Fig. 6: De novo gene evolution in ssRNA phages sourced from relatively close geographic locations.

a Geographic locations and the invertebrate animal sources for the transcriptomes that contained the genomes of Wenzhou1, Wenzhou6, Wengling2, and Sanxia1. Silhouette images were obtained from, courtesy of Christoph Schomburg (shrimp), Joanna Wolfe and T. Michael Keesey (pan-Crustacea), and Scott Hartman (snail) under CC0 1.0 ( b Nucleotide dot plot between Sanxia1 and Wenzhou1 genomes. The gaps in the first ~3000 bases of the alignment are boxed and numbered. Bi-directional arrows indicate the shift in the location of the sgls. c Dot plot of the maturation protein primary structures of Sanxia1 and Wenzhou1. d Similar to b but Wenzhou6 vs Wenling2 comparison. e Model for de novo lysis gene evolution after changing pili specificity and presumably the host. f Sequence alignment of the region represented in box 4 of panel b with base changes highlighted red and indicated with red arrows. The indels are shown as orange loops with the size of the indel indicated above the loops. The translated reading frames are shown above (Wenzhou1) or below (Sanxia1) the nucleotide sequence and the amino acids shared between SglSanxia1 and Wenzhou1 reading frame are colored green.

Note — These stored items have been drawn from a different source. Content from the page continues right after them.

-- ==== Sys2Proof/Laws/Frames.lean ====
section
/-! SUPPORT. The frame of every shared operation: the fields of State it leaves as they are. -/

namespace Sys2Proof.Machine

/-- What every step of a loop leaves alone the loop leaves alone. -/
theorem forEach_keeps {α σ β : Type} (g : σ → β) (f : α → σ → σ) (h : ∀ a s, g (f a s) = g s) (l : List α)
    (s : σ) : g (forEach l f s) = g s := by
  induction l generalizing s with
  | nil => rfl
  | cons a l ih => simpa [forEach] using (ih (f a s)).trans (h a s)

/-- A property that every step of a loop keeps the loop keeps. -/
theorem forEach_invariant {α σ : Type} (P : σ → Prop) (f : α → σ → σ) (h : ∀ a s, P s → P (f a s)) (l : List α) (s : σ)
    (hs : P s) : P (forEach l f s) := by
  induction l generalizing s with
  | nil => exact hs
  | cons a l ih => exact ih (f a s) (h a s hs)

/-! ### Orders, directory, self history, editions, pool requests -/

@[simp] theorem State.advanceTo_frame (t : Clock) (s : State) :
    (s.advanceTo t).port = s.port ∧ (s.advanceTo t).mem = s.mem ∧ (s.advanceTo t).orders = s.orders ∧
    (s.advanceTo t).sweep = s.sweep ∧ (s.advanceTo t).self = s.self ∧ (s.advanceTo t).pool = s.pool ∧
    (s.advanceTo t).ctxs = s.ctxs ∧ (s.advanceTo t).timing = s.timing ∧ (s.advanceTo t).chans = s.chans ∧
    (s.advanceTo t).portLast = s.portLast ∧ (s.advanceTo t).pending = s.pending := by
  unfold State.advanceTo
  split <;> simp

@[simp] theorem State.tick_frame (s : State) :
    (s.tick).port = s.port ∧ (s.tick).mem = s.mem ∧ (s.tick).orders = s.orders ∧ (s.tick).sweep = s.sweep ∧
    (s.tick).self = s.self ∧ (s.tick).pool = s.pool ∧ (s.tick).ctxs = s.ctxs ∧ (s.tick).timing = s.timing ∧
    (s.tick).chans = s.chans ∧ (s.tick).portLast = s.portLast ∧ (s.tick).pending = s.pending := by
  unfold State.tick
  split <;> simp

@[simp] theorem State.writeEntry_frame (u : UnitId) (f : DirEntry → DirEntry) (s : State) :
    (s.writeEntry u f).port = s.port ∧ (s.writeEntry u f).clock = s.clock ∧ (s.writeEntry u f).mem = s.mem ∧
    (s.writeEntry u f).orders = s.orders ∧ (s.writeEntry u f).sweep = s.sweep ∧ (s.writeEntry u f).self = s.self ∧
    (s.writeEntry u f).pool = s.pool ∧ (s.writeEntry u f).ctxs = s.ctxs ∧ (s.writeEntry u f).timing = s.timing ∧
    (s.writeEntry u f).chans = s.chans ∧ (s.writeEntry u f).portLast = s.portLast ∧
    (s.writeEntry u f).pending = s.pending := by
  unfold State.writeEntry
  dsimp only
  split <;> simp

@[simp] theorem State.logSelf_frame (code : SelfCode) (mode : Byte) (active : Bool) (s : State) :
    (s.logSelf code mode active).clock = s.clock ∧ (s.logSelf code mode active).mem = s.mem ∧
    (s.logSelf code mode active).orders = s.orders ∧ (s.logSelf code mode active).sweep = s.sweep ∧
    (s.logSelf code mode active).dir = s.dir ∧ (s.logSelf code mode active).pool = s.pool ∧
    (s.logSelf code mode active).ctxs = s.ctxs ∧ (s.logSelf code mode active).timing = s.timing ∧
    (s.logSelf code mode active).chans = s.chans ∧ (s.logSelf code mode active).portLast = s.portLast ∧
    (s.logSelf code mode active).pending = s.pending := by simp [State.logSelf, apply_ite State.clock, apply_ite State.mem, apply_ite State.orders, apply_ite State.sweep,
      apply_ite State.dir, apply_ite State.pool, apply_ite State.ctxs, apply_ite State.timing,
      apply_ite State.chans, apply_ite State.portLast, apply_ite State.pending]

@[simp] theorem State.logSelfNat_frame (code : SelfCode) (mode : Nat) (s : State) :
    (s.logSelfNat code mode).clock = s.clock ∧ (s.logSelfNat code mode).mem = s.mem ∧
    (s.logSelfNat code mode).orders = s.orders ∧ (s.logSelfNat code mode).sweep = s.sweep ∧
    (s.logSelfNat code mode).dir = s.dir ∧ (s.logSelfNat code mode).pool = s.pool ∧
    (s.logSelfNat code mode).ctxs = s.ctxs ∧ (s.logSelfNat code mode).timing = s.timing ∧
    (s.logSelfNat code mode).chans = s.chans ∧ (s.logSelfNat code mode).portLast = s.portLast ∧
    (s.logSelfNat code mode).pending = s.pending := by simp [State.logSelfNat]

@[simp] theorem State.clearBusOffActive_frame (c : ChanId) (s : State) :
    (s.clearBusOffActive c).port = s.port ∧ (s.clearBusOffActive c).clock = s.clock ∧
    (s.clearBusOffActive c).mem = s.mem ∧ (s.clearBusOffActive c).orders = s.orders ∧
    (s.clearBusOffActive c).sweep = s.sweep ∧ (s.clearBusOffActive c).dir = s.dir ∧
    (s.clearBusOffActive c).pool = s.pool ∧ (s.clearBusOffActive c).ctxs = s.ctxs ∧
    (s.clearBusOffActive c).timing = s.timing ∧ (s.clearBusOffActive c).chans = s.chans ∧
    (s.clearBusOffActive c).portLast = s.portLast ∧ (s.clearBusOffActive c).pending = s.pending := by
  unfold State.clearBusOffActive
  split <;> simp

@[simp] theorem State.takeSlot_frame (n : SlotId) (o : Order) (s : State) :
    (s.takeSlot n o).port = s.port ∧ (s.takeSlot n o).clock = s.clock ∧ (s.takeSlot n o).sweep = s.sweep ∧
    (s.takeSlot n o).dir = s.dir ∧ (s.takeSlot n o).self = s.self ∧ (s.takeSlot n o).pool = s.pool ∧
    (s.takeSlot n o).ctxs = s.ctxs ∧ (s.takeSlot n o).timing = s.timing ∧ (s.takeSlot n o).chans = s.chans ∧
    (s.takeSlot n o).portLast = s.portLast ∧ (s.takeSlot n o).pending = s.pending := by simp [State.takeSlot]

@[simp] theorem State.completeSlot_frame (n : SlotId) (final : Word) (r : OrderResult) (ed : Edition) (s : State) :
    (s.completeSlot n final r ed).clock = s.clock ∧ (s.completeSlot n final r ed).sweep = s.sweep ∧
    (s.completeSlot n final r ed).dir = s.dir ∧ (s.completeSlot n final r ed).self = s.self ∧
    (s.completeSlot n final r ed).pool = s.pool ∧ (s.completeSlot n final r ed).ctxs = s.ctxs ∧
    (s.completeSlot n final r ed).timing = s.timing ∧ (s.completeSlot n final r ed).chans = s.chans ∧
    (s.completeSlot n final r ed).portLast = s.portLast ∧ (s.completeSlot n final r ed).pending = s.pending := by simp [State.completeSlot]

@[simp] theorem State.doneSlot_frame (n : SlotId) (r : OrderResult) (ed : Edition) (s : State) :
    (s.doneSlot n r ed).clock = s.clock ∧ (s.doneSlot n r ed).sweep = s.sweep ∧ (s.doneSlot n r ed).dir = s.dir ∧
    (s.doneSlot n r ed).self = s.self ∧ (s.doneSlot n r ed).pool = s.pool ∧ (s.doneSlot n r ed).ctxs = s.ctxs ∧
    (s.doneSlot n r ed).timing = s.timing ∧ (s.doneSlot n r ed).chans = s.chans ∧
    (s.doneSlot n r ed).portLast = s.portLast ∧ (s.doneSlot n r ed).pending = s.pending := by simp [State.doneSlot]

@[simp] theorem State.refuseSlot_frame (n : SlotId) (r : OrderRefusal) (word0 : Word) (ed : Edition) (s : State) :
    (s.refuseSlot n r word0 ed).clock = s.clock ∧ (s.refuseSlot n r word0 ed).sweep = s.sweep ∧
    (s.refuseSlot n r word0 ed).dir = s.dir ∧ (s.refuseSlot n r word0 ed).self = s.self ∧
    (s.refuseSlot n r word0 ed).pool = s.pool ∧ (s.refuseSlot n r word0 ed).ctxs = s.ctxs ∧
    (s.refuseSlot n r word0 ed).timing = s.timing ∧ (s.refuseSlot n r word0 ed).chans = s.chans ∧
    (s.refuseSlot n r word0 ed).portLast = s.portLast ∧ (s.refuseSlot n r word0 ed).pending = s.pending := by simp [State.refuseSlot]

@[simp] theorem State.completeUnitOrder_frame (out : UnitOutcome) (n : SlotId) (s : State) :
    (s.completeUnitOrder out n).clock = s.clock ∧ (s.completeUnitOrder out n).sweep = s.sweep ∧
    (s.completeUnitOrder out n).dir = s.dir ∧ (s.completeUnitOrder out n).self = s.self ∧
    (s.completeUnitOrder out n).pool = s.pool ∧ (s.completeUnitOrder out n).ctxs = s.ctxs ∧
    (s.completeUnitOrder out n).timing = s.timing ∧ (s.completeUnitOrder out n).chans = s.chans ∧
    (s.completeUnitOrder out n).portLast = s.portLast ∧ (s.completeUnitOrder out n).pending = s.pending := by
  unfold State.completeUnitOrder
  (repeat' split) <;> simp

@[simp] theorem State.completeUnitOrders_frame (out : UnitOutcome) (slots : List SlotId) (s : State) :
    (s.completeUnitOrders out slots).clock = s.clock ∧ (s.completeUnitOrders out slots).sweep = s.sweep ∧
    (s.completeUnitOrders out slots).dir = s.dir ∧ (s.completeUnitOrders out slots).self = s.self ∧
    (s.completeUnitOrders out slots).pool = s.pool ∧ (s.completeUnitOrders out slots).ctxs = s.ctxs ∧
    (s.completeUnitOrders out slots).timing = s.timing ∧ (s.completeUnitOrders out slots).chans = s.chans ∧
    (s.completeUnitOrders out slots).portLast = s.portLast ∧ (s.completeUnitOrders out slots).pending = s.pending := by simp [State.completeUnitOrders, forEach_keeps State.clock, forEach_keeps State.sweep, forEach_keeps State.dir,
      forEach_keeps State.self, forEach_keeps State.pool, forEach_keeps State.ctxs, forEach_keeps State.timing,
      forEach_keeps State.chans, forEach_keeps State.portLast, forEach_keeps State.pending]

@[simp] theorem State.needEdition_frame (s : State) :
    (s.needEdition).port = s.port ∧ (s.needEdition).clock = s.clock ∧ (s.needEdition).mem = s.mem ∧
    (s.needEdition).orders = s.orders ∧ (s.needEdition).dir = s.dir ∧ (s.needEdition).self = s.self ∧
    (s.needEdition).pool = s.pool ∧ (s.needEdition).ctxs = s.ctxs ∧ (s.needEdition).timing = s.timing ∧
    (s.needEdition).chans = s.chans ∧ (s.needEdition).portLast = s.portLast ∧ (s.needEdition).pending = s.pending := by
  unfold State.needEdition
  split <;> simp

@[simp] theorem State.offer_frame (r : PoolRequest) (s : State) :
    (s.offer r).port = s.port ∧ (s.offer r).clock = s.clock ∧ (s.offer r).mem = s.mem ∧
    (s.offer r).orders = s.orders ∧ (s.offer r).dir = s.dir ∧ (s.offer r).self = s.self ∧ (s.offer r).ctxs = s.ctxs ∧
    (s.offer r).timing = s.timing ∧ (s.offer r).chans = s.chans ∧ (s.offer r).portLast = s.portLast ∧
    (s.offer r).pending = s.pending := by simp [State.offer, apply_ite State.port, apply_ite State.clock, apply_ite State.mem, apply_ite State.orders,
      apply_ite State.dir, apply_ite State.self, apply_ite State.ctxs, apply_ite State.timing,
      apply_ite State.chans, apply_ite State.portLast, apply_ite State.pending]

@[simp] theorem State.sweepTake_frame (u : UnitId) (out : UnitOutcome) (s : State) :
    (s.sweepTake u out).port = s.port ∧ (s.sweepTake u out).clock = s.clock ∧ (s.sweepTake u out).mem = s.mem ∧
    (s.sweepTake u out).orders = s.orders ∧ (s.sweepTake u out).self = s.self ∧ (s.sweepTake u out).pool = s.pool ∧
    (s.sweepTake u out).ctxs = s.ctxs ∧ (s.sweepTake u out).timing = s.timing ∧ (s.sweepTake u out).chans = s.chans ∧
    (s.sweepTake u out).portLast = s.portLast ∧ (s.sweepTake u out).pending = s.pending := by
  unfold State.sweepTake
  split <;> simp

@[simp] theorem State.skipPending_frame (u : UnitId) (s : State) :
    (s.skipPending u).port = s.port ∧ (s.skipPending u).clock = s.clock ∧ (s.skipPending u).mem = s.mem ∧
    (s.skipPending u).orders = s.orders ∧ (s.skipPending u).self = s.self ∧ (s.skipPending u).pool = s.pool ∧
    (s.skipPending u).ctxs = s.ctxs ∧ (s.skipPending u).timing = s.timing ∧ (s.skipPending u).chans = s.chans ∧
    (s.skipPending u).portLast = s.portLast ∧ (s.skipPending u).pending = s.pending := by
  unfold State.skipPending
  split <;> simp

@[simp] theorem State.offerDelist_frame (u : UnitId) (s : State) :
    (s.offerDelist u).port = s.port ∧ (s.offerDelist u).clock = s.clock ∧ (s.offerDelist u).mem = s.mem ∧
    (s.offerDelist u).orders = s.orders ∧ (s.offerDelist u).self = s.self ∧ (s.offerDelist u).ctxs = s.ctxs ∧
    (s.offerDelist u).timing = s.timing ∧ (s.offerDelist u).chans = s.chans ∧
    (s.offerDelist u).portLast = s.portLast ∧ (s.offerDelist u).pending = s.pending := by
  unfold State.offerDelist
  (repeat' split) <;> simp

/-! ### Contexts -/

@[simp] theorem State.sendFrame_frame (k : CtxId) (kind : TxKind) (s : State) :
    (s.sendFrame k kind).port = s.port ∧ (s.sendFrame k kind).clock = s.clock ∧ (s.sendFrame k kind).mem = s.mem ∧
    (s.sendFrame k kind).orders = s.orders ∧ (s.sendFrame k kind).sweep = s.sweep ∧ (s.sendFrame k kind).dir = s.dir ∧
    (s.sendFrame k kind).self = s.self ∧ (s.sendFrame k kind).pool = s.pool ∧ (s.sendFrame k kind).timing = s.timing ∧
    (s.sendFrame k kind).portLast = s.portLast ∧ (s.sendFrame k kind).pending = s.pending := by simp [State.sendFrame]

Recent advances in next-generation sequencing technologies and directed searches for RNA viruses have either intentionally or unintentionally facilitated the discovery of thousands of leviviruses18,19,20,21. However, almost all of the ssRNA phage genomes sourced from metatranscriptomes lack an annotated lysis gene or sgl, which is not surprising because most of the known Sgls are small, are encoded in alternate reading frames of essential genes, and lack sequence similarity to other Sgls. To tackle the missing gene problem, we took the simple approach of identifying ORFs in 244 genomes, cloning the putative sgl candidates on inducible plasmids, and testing them for lytic or growth inhibitory effect in E. coli. This led to the identification of 35 unique Sgls (33 in the initial screen plus two evolved Sgls) exhibiting activity in E. coli, each potentially representing a distinct mechanism to effect host cell lysis. Moreover, a BLAST search with the expanded pool of Sgls against the recently deposited tens of thousands of leviviruses returned only a handful of hits, which suggests that Sgls are extremely diverse and remain vastly untapped as a source for peptides that attack essential cellular functions; i.e., for protein antibiotics24,25.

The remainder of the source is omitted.